I have a Kobo Glo that I have to sync every day, because I have a newspaper subscription. This has become an aggravating daily experience, because it takes much too long.
Once the Glo connects to the wifi, the newspaper downloads in mere seconds, and then sits there spinning away on the "Loading Content" screen for approximately five or six minutes. That is a very long and very unnecessary amount of time, forcing me to recharge the device more often then otherwise necessary. Eventually this process finishes and I get a new tile on my homescreen showing me today's "Recommended" books.

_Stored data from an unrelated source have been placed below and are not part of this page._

-- ==== Sys2Proof/Tests/Slice0.lean ====
section
/-!
SUPPORT. Tests: ill-formed commands, states that meet the statements' hypotheses (`wit_…`), and single steps whose results the spec gives (`test_…`).
-/
namespace Sys2Proof
namespace Machine
set_option Elab.async false

/-! ### The states the tests start from -/

/-- Both dies run with a session up, the boot is done and nothing is configured. -/
def up : State :=
  { State.reset with
    fd := { State.reset.fd with up := true, everUp := true }
    link := { State.reset.link with up := true, seen := true, firstHb := false }
    pwr := { State.reset.pwr with state := .run, hold := true }
    boot := { State.reset.boot with started := true, bootOk := true }
    host := { State.reset.host with press := [(0, { run := true }), (1, { run := true })] }
    rep := { State.reset.rep with running := true } }

/-- `up` with entries of the field die's configuration, by key. -/
def withField (l : Tab Nat) : State := { up with fd := { up.fd with cfg := { num := l } } }

/-- `up` with dictionary entries, by key. -/
def withNum (l : Tab Nat) : State := { up with od := { up.od with cfg := { num := l } } }

theorem up_settled : up.settled := ⟨rfl, rfl⟩
theorem up_roomy : up.roomy := by intro k; simp [State.tally, up, State.reset]
theorem up_answers : up.answers := ⟨by decide, rfl, rfl⟩

/-- The state after a command; the state before where there is none. -/
def after1 (i : Instr) (s : State) : State := match exec i s with | .next t => t | _ => s

/-! ### Queue, reset, counters -/

theorem wit_StepRunsTheFront : ({ up with pending := [Instr.xinFailure] } : State).pending = Instr.xinFailure :: [] := rfl
theorem wit_EmptyQueueLetsTimePass : up.pending = [] ∧ up.boot.halt = 0 := ⟨rfl, rfl⟩
theorem wit_MemoryAndLogsStayInForm : up.wellKept := ⟨rfl, by decide, by decide⟩
theorem wit_CountersStickOnce :
    up.settled ∧ up.counter 0x2810 1 < 0xFFFFFFFE
    ∧ ({ up with rep := { up.rep with cnt := [(key 0x2810 1, 0xFFFFFFFE)] } } : State).counter 0x2810 1 = 0xFFFFFFFE
    ∧ ({ up with rep := { up.rep with cnt := [(key 0x2810 1, 0xFFFFFFFF)] } } : State).counter 0x2810 1 = 0xFFFFFFFF := ⟨up_settled, by decide⟩
theorem test_step_front : step { up with pending := [.xinFailure, .xinReturn] } = exec .xinFailure { up with pending := [.xinReturn] } := rfl
theorem test_empty_queue : (match step up with | .next t => t.clk.wall | _ => 0) = 6250 := by decide
theorem test_counter_sticks : (({ up with rep := { up.rep with cnt := [(key 0x2810 1, 0xFFFFFFFE)] } } : State).count 0x2810 1).rep.log.map (·.detail) = [0x28100100] := by decide

/-! ### The Field Link -/

def slot : SlotPos := { seq := 9, auto := false, high := 5, clocks := [{ jump := false, health := 0, low := 1, frac := 0 }, { jump := false, health := 2, low := 7, frac := 128 }] }
theorem wit_LinkSlots : up.link.up = true ∧ up.fd.on = true ∧ up.fd.up = true ∧ up.direct = true
    ∧ slot.clocks[1]? = some { jump := false, health := 2, low := 7, frac := 128 } ∧ slot.seq.val % 8 = 1 := by decide
theorem test_slot_view : ((after1 (.fieldSlotReceive slot true) up).view 1).pos = BitVec.ofNat 56 ((5 * 1024 + 7) * 256 + 128) := by decide
theorem test_slot_crc : (after1 (.fieldSlotReceive slot false) up).counter 0x2810 1 = 1 := by decide
theorem wit_LinkHeartbeats :
    (up.link.up = true ∧ up.heartOk = true) ∧ (up.fd.on = true ∧ up.fd.up = true ∧ up.fd.sleepReq = 0)
    ∧ (let s : State := { up with fd := { up.fd with sleepReq := 1 } }; s.fd.sleepReq ≠ 0 ∧ s.fd.autonomy = .none)
    ∧ (let s : State := { up with fd := { up.fd with autonomy := .fault, hbRun := 7 } }; s.fd.autonomy ≠ .none ∧ 7 ≤ s.fd.hbRun)
    ∧ (up.link.up = true ∧ up.computeRuns = true ∧ up.link.missRun < 2) ∧ 2 ≤ ({ up with link := { up.link with missRun := 2 } } : State).link.missRun
    ∧ (let s : State := { up with link := { up.link with up := false } }; s.link.up = false ∧ s.heartOk = true ∧ s.fd.on = true ∧ s.link.lostAt = none)
    ∧ (let s : State := { up with link := { up.link with up := false, training := true, lanes := 0xF } }
       s.link.up = false ∧ s.link.training = true ∧ s.link.lanes = 0xF#4 ∧ s.fd.on = true ∧ s.heartOk = true) := by decide
theorem test_third_miss : (after1 (.heartbeatMiss .field) { up with fd := { up.fd with missRun := 2 } }).fd.autonomy = .fault := by decide
theorem test_second_miss : (after1 (.heartbeatMiss .field) { up with fd := { up.fd with missRun := 1 } }).fd.up = true := by decide

/-- A kick cue on KCK 2 of clock 0 at position 100. -/
def kickWord : BitVec 128 := BitVec.ofNat 128 (2 ^ 118 + 2 * 2 ^ 113 + 100 * 256 + 2 ^ 92)
theorem wit_MessagesToTheFieldDie :
    (up.fieldHears = true ∧ up.direct = true)
    ∧ (let s : State := { up with cue := { tab := [(3, { st := .armed, word := kickWord })] } }; (s.cueAt 3).autoUnseen = false ∧ (s.cueAt 3).st = .armed ∧ cueKind (s.cueAt 3).word = 1)
    ∧ (let s : State := { up with cue := { tab := [(8191, { st := .live, word := kickWord, autoUnseen := true })] } }; (s.cueAt 8191).autoUnseen = true)
    ∧ (up.cue.parts.at ({} : CueParts) 0).got ||| BitVec.ofNat 4 (2 ^ 0) ≠ 15#4
    ∧ (let s : State := { up with cue := { parts := [(0, { got := 7 })] } }; (s.cue.parts.at ({} : CueParts) 0).got ||| BitVec.ofNat 4 (2 ^ 3) = 15#4 ∧ (s.cue.parts.at ({} : CueParts) 0).got ≠ 0) := by decide
/-- A session in which station 1 may install a trigger cue on TRG 4 of clock 0. -/
def installing : State :=
  { withField [(key 0x2100 1, 1), (key 0x2610 2, 16)] with
    fd := { (withField [(key 0x2100 1, 1), (key 0x2610 2, 16)]).fd with mapT := [(4, 1)] }
    od := { up.od with cfg := { num := [(key 0x2401 0x0E, 8)] } }
    cue := { parts := [(0, { got := 7, word := 0x08000000000000000000000000006400 })] } }
theorem wit_cue_install : installing.cueRefusal 0 (setCueField 0x08000000000000000000000000006400 96 32 0x08080010) = none := by decide
theorem test_cue_install : ((after1 (.cuePart 0 3 0x08080010) installing).cueAt 0).st = .armed := by decide
theorem wit_MessagesToTheComputeDie : up.link.up = true ∧ (up.cueUse 5).used = false
    ∧ (let s : State := { up with rs := { up.rs with cue := [(5, { used := true, kick := true })] } }
       s.computeRuns = true ∧ (s.cueUse 5).used = true ∧ (s.cueUse 5).first = false ∧ (s.cueUse 5).kick = true) := by decide
theorem test_spacing : (after1 (.regWrite (.spacing 3) 500) up).spacing 3 = 500 := by decide

/-! ### The field die -/

/-- Clock 0 and 1 enabled, KCK 0-7 enabled, TRG 0-31 enabled. -/
def driving : State :=
  withField ([(key 0x2100 1, 1), (key 0x2101 1, 1)] ++ (List.range 8).map (fun n => (key (0x2600 + n) 1, 1)) ++ [(key 0x2610 2, 0xFFFFFFFF)])
/-- `driving` with the state of one clock. -/
def clocked (n : Nat) (w : WebClock) : State := { driving with wc := [(n, w)] }
/-- `driving` with the state of one kicker. -/
def kicking (n : Nat) (k : Kicker) : State := { driving with fd := { driving.fd with kck := [(n, k)] } }

theorem wit_WebClockCommands :
    (up.fd.on = true ∧ (up.enc 7).a ≠ true ∧ (up.wcCfg 7).backup ≠ 7 ∧ (up.clock 7).lost = false ∧ (up.clock 7).onBackup = false ∧ (up.wcCfg 7).expectDir = 0)
    ∧ ((clocked 0 { standstill := false }).clock 0).standstill = false ∧ ((clocked 0 { lost := true }).clock 0).lost = true
    ∧ (let s := { clocked 1 { onBackup := true } with clk := { up.clk with field := 1000 * Config.psPerMs } }
       s.fieldWritable = true ∧ (s.clock 1).onBackup = true ∧ (s.clock 1).lost = false ∧ (s.enc 1).healthy = true ∧ (s.enc 1).okSince + 1000 * Config.psPerMs ≤ s.clk.field)
    ∧ (let s := { clocked 1 { lost := true } with clk := { up.clk with field := 100 * Config.psPerMs } }
       s.fieldWritable = true ∧ (s.clock 1).lost = true ∧ (s.enc (if (s.clock 1).onBackup then (s.wcCfg 1).backup else 1)).healthy = true
       ∧ (s.enc (if (s.clock 1).onBackup then (s.wcCfg 1).backup else 1)).okSince + 100 * Config.psPerMs ≤ s.clk.field) := by decide
theorem test_forward_edge : ((after1 (.quadratureEdge 0 true false) driving).clock 0).x4 = 1 := by decide
theorem test_both_lines : ((after1 (.quadratureEdge 0 true true) driving).clock 0).x4 = 0 := by decide

theorem wit_FieldSupply :
    (let s : State := { up with fd := { up.fd with on := false } }; s.fd.on = false)
    ∧ (up.fd.on = true ∧ up.fd.under = false ∧ up.direct = true ∧ up.fd.overV = false) := by decide
theorem test_undervoltage : ((after1 .vfieldUndervoltage (kicking 7 { on := true, kicks := [0] })).kick 7).on = false := by decide
theorem test_die_reset : (after1 .fieldDieReset up).pwr.vfield = .absent := by decide

theorem wit_PhotoEyesAndCeilings :
    (up.fd.on = true ∧ (up.eye 15).level ≠ true ∧ up.direct = true ∧ (up.eye 15).lastFwd = none ∧ up.computeRuns = true)
    ∧ (let s : State := { up with rs := { up.rs with ceiling := [(7, { value := 10, higher := some 20 })] }, clk := { up.clk with ref := 1000 * Config.psPerMs } }
       (s.ceil 7).higher = some 20 ∧ (s.ceil 7).since + s.num 0x2110 0x12 1000 * Config.psPerMs ≤ s.clk.ref) := by decide
theorem test_pe_forwarded : (after1 (.peEdge 15 true) up).fd.txq = [.peEdge 15 true 0] := by decide

theorem wit_KickerTripsAndRetries :
    (((kicking 0 { on := true }).kick 0).on = true ∧ (kicking 0 { on := true }).direct = true ∧ ((kicking 0 { on := true }).kick 0).pulse = false)
    ∧ (let s := kicking 7 { latch := true }; s.kickState 7 = 3 ∧ (s.kick 7).pulse = false ∧ s.fd.on = true ∧ s.fd.under = false ∧ s.fd.overV = false)
    ∧ (let s := kicking 7 { latch := true, pulse := true, retries := 15 }; (s.kick 7).pulse = true ∧ (s.kick 7).held = false ∧ s.direct = true) := by decide
theorem test_sixteenth_retry : ((after1 (.kickerRetryJudge 7 true false) (kicking 7 { latch := true, pulse := true, retries := 15 })).kick 7).held = true := by decide
theorem test_trip : ((after1 (.kickerTrip 0 .limit6A) (kicking 0 { on := true, kicks := [2] })).kick 0).latch = true := by decide
theorem wit_KickerFlags :
    (driving.kickEnabled 7 = true ∧ (driving.kick 7).on = false ∧ (driving.kick 7).pulse = false ∧ driving.direct = true ∧ (driving.kick 7).svf = false ∧ (driving.kick 7).hot = false)
    ∧ (driving.kick 7).openOff = false ∧ bit (driving.fnum (0x2600 + 7) 6 3) 0 = true := by decide
theorem test_short_vf : (after1 (.kickerShortVf 3) driving).kickState 3 = 5 := by decide
theorem wit_KickerAndTriggerCommands :
    (driving.fieldWritable = true ∧ driving.serves = true ∧ driving.od.longop = none ∧ driving.boot.recovery = false)
    ∧ (let s := kicking 0 { latch := true, held := true }; s.kickState 0 = 4 ∧ (s.kick 0).pulse = false ∧ s.fd.under = false ∧ s.fd.overV = false) := by decide
theorem test_enable_off_keeps_latch : ((after1 (.kickerEnableWrite 0 0) (kicking 0 { latch := true, svf := true })).kick 0) = { latch := true } := by decide
theorem wit_TriggersAndCanLines :
    (driving.fd.on = true ∧ driving.trgEnabled 31 = true ∧ (driving.trg 31).shorted = false ∧ driving.fd.under = false ∧ driving.direct = true)
    ∧ (driving.canWire 1).short = false := by decide
theorem test_trigger_trip : (after1 (.triggerShortTrip 31) driving).counter 0x2814 32 = 1 := by decide
theorem wit_EncoderLines : up.fd.on = true ∧ up.encMode 7 ≠ 2 ∧ ¬ (up.encMode 7 = 2 ∧ true = true) ∧ (up.enc 7).z ≠ true := by decide
theorem test_z_marker : ((after1 (.zMarkerEdge 0 true) (clocked 0 { zTicks := 9 })).clock 0).zTicks = 0 := by decide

Now, I'm more technically inclined than most folk, so in order to get to the bottom of this I set up my laptop to be my Kobo's wifi access point, with squid running as a web proxy. This would let me see all http requests my Glo makes when it tries to sync, and this is what I found:
On initial connection to the wifi, it downloaded
http://www.msftncsi.com/ncsi.txt
Then it did this ***360*** times!
POST
http://mobile.kobobooks.com/#####/mobileRequest.ashx
where the '#####' was a five-digit number, possibly linked to my account. The 'POST' means that it is *uploading* something to the Kobo servers, not downloading information.
Once that was done, it pulled something from this page 7 times:
http://ecimages.kobobooks.com/Image.ashx?

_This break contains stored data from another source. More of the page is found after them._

-- ==== Sys2Proof/Word.lean ====
section
/-! DEFINITION. The word types of the machine (R1, R33) and their plainest arithmetic. -/

namespace Sys2Proof

/-- A byte of memory or of an instruction word. -/
abbrev Byte := BitVec 8
/-- A crew slot or a code ID field (R33). -/
abbrev W16 := BitVec 16
/-- A 32-bit control register, predicate, counter value or accumulator word. -/
abbrev W32 := BitVec 32
/-- A g or e register, a program counter, an address register. -/
abbrev Word := BitVec 64
/-- A vector register (R159). -/
abbrev W256 := BitVec 256

/-- A number as a 64-bit word, taken modulo 2^64. -/
abbrev word (n : Nat) : Word := BitVec.ofNat 64 n

/-- The low `n` bits of `x` read as two's complement. -/
def signedNat (n x : Nat) : Int :=
  let m := x % 2 ^ n
  if m < 2 ^ (n - 1) then m else (m : Int) - 2 ^ n

/-- `SignExtend` of an `n`-bit field to 64 bits (R4). -/
def sext64 (n x : Nat) : Word := BitVec.ofInt 64 (signedNat n x)

end Sys2Proof
end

and finally a 'HEAD' request to
http://download.kobobooks.com/ereade...s/dicthtml.zip
There may have been more data being passed, as the proxy server only handles requests on http port 80, not https port 443, or other internet protocols.
What I really want to know is what the heck my Kobo thinks is so important that it needs to make 360 separate uploads during a sync that only needs to download one single file each day.
I have a lot of epub books on my Kobo's internal storage, mostly free downloads I got from Baen. I have all my marketing stuff disabled, my Kobo is not linked to my Facebook account, I have not activated my Adobe, I told my Kobo not to use any of the reading stats.
So I find that having my Glo sending Megabytes of data to Kobo to be nothing short of creepy. And wasteful.